- **Exercise details**
Please count the lines with the word "phase" in the material below, then state the number by itself.

- **Exercise material**
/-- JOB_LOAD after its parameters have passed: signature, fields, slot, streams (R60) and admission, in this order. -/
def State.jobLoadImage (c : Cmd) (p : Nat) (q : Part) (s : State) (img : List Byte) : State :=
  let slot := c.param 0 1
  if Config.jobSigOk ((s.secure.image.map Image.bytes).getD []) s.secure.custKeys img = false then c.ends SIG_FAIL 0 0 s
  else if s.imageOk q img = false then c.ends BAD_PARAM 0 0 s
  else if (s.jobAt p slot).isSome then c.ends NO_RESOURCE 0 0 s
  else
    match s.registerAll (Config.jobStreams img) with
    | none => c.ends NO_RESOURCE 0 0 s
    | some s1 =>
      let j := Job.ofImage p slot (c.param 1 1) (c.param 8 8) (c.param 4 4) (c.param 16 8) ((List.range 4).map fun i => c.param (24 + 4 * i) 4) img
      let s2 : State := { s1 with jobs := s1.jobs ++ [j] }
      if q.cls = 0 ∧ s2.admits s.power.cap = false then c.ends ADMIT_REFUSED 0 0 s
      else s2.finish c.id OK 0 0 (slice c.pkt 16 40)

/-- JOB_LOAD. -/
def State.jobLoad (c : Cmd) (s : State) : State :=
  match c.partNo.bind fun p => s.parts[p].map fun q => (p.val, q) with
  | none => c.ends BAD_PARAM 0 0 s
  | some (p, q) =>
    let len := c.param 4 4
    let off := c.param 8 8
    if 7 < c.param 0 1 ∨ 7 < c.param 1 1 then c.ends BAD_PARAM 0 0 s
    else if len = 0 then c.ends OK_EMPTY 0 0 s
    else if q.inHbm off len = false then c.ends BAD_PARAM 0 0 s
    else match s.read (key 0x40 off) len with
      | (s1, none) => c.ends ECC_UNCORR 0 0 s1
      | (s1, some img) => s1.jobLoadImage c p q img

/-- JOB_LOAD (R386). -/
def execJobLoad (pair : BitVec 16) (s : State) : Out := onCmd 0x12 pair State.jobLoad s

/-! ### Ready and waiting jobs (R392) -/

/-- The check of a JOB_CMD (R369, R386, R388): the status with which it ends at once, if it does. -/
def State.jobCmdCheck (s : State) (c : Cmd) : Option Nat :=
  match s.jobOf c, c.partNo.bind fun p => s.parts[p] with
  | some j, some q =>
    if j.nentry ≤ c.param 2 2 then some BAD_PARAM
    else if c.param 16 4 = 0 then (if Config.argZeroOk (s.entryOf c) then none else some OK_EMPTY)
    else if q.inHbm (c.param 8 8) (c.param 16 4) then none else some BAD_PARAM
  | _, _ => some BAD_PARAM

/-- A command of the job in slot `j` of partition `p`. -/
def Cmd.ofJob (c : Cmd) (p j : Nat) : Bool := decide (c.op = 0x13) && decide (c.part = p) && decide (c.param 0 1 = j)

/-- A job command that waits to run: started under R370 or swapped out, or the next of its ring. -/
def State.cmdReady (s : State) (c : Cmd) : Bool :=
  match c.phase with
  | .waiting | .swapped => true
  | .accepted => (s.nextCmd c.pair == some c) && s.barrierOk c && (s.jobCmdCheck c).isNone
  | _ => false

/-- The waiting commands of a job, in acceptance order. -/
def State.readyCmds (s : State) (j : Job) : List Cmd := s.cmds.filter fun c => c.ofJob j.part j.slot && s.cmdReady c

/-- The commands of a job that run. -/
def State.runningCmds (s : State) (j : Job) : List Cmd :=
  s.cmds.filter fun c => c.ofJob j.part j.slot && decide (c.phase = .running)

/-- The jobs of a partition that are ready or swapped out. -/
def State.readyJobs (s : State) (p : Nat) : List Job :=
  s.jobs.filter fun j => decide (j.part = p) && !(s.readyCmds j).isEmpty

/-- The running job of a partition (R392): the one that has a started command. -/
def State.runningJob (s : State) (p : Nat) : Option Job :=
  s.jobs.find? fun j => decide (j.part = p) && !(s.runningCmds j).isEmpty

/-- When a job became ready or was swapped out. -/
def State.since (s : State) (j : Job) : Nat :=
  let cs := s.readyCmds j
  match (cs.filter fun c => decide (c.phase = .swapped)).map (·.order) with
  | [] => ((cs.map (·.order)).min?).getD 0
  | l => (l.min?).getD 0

---

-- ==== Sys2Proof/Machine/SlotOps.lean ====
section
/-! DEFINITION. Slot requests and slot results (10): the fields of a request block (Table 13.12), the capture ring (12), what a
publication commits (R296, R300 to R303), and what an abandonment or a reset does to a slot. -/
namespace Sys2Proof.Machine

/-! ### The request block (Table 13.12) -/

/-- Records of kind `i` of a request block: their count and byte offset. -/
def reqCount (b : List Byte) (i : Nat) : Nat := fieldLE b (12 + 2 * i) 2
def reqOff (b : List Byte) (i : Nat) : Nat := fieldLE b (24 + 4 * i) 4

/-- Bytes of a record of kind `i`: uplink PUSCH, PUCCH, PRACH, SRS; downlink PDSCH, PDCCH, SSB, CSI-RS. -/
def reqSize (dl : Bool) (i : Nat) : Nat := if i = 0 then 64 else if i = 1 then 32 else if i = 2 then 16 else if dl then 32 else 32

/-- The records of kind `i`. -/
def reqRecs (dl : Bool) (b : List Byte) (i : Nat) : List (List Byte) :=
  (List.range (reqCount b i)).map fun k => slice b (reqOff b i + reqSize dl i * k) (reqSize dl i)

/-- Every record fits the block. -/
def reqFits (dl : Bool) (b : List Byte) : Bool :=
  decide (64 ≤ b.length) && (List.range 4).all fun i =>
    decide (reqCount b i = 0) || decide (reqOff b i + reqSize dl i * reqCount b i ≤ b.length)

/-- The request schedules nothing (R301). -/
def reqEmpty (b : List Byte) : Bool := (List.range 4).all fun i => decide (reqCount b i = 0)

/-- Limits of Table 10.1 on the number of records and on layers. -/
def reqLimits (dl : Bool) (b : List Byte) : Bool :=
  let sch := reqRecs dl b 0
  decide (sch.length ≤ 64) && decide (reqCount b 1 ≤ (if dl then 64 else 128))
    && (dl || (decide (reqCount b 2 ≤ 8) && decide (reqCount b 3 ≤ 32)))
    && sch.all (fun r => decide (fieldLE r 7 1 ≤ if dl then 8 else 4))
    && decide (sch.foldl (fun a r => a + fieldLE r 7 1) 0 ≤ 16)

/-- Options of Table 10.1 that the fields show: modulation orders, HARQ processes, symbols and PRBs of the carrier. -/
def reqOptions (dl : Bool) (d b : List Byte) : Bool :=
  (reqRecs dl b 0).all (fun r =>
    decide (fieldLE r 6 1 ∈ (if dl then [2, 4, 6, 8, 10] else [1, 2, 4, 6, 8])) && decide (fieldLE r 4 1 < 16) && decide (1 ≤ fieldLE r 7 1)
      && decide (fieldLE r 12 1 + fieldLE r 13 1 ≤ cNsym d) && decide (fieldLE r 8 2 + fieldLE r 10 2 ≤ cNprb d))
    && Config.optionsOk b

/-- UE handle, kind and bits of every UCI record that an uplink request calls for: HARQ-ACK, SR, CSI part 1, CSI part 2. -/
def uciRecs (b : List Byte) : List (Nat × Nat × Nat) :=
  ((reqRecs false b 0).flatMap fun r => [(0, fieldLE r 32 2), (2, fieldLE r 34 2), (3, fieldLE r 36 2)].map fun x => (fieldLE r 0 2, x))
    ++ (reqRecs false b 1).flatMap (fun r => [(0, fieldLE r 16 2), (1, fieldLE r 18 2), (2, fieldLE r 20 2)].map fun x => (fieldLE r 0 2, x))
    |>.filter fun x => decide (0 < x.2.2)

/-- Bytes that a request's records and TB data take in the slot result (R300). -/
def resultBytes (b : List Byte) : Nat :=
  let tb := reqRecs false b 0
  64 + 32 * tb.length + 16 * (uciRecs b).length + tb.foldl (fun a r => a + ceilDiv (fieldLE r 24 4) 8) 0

- **Expected answer**
3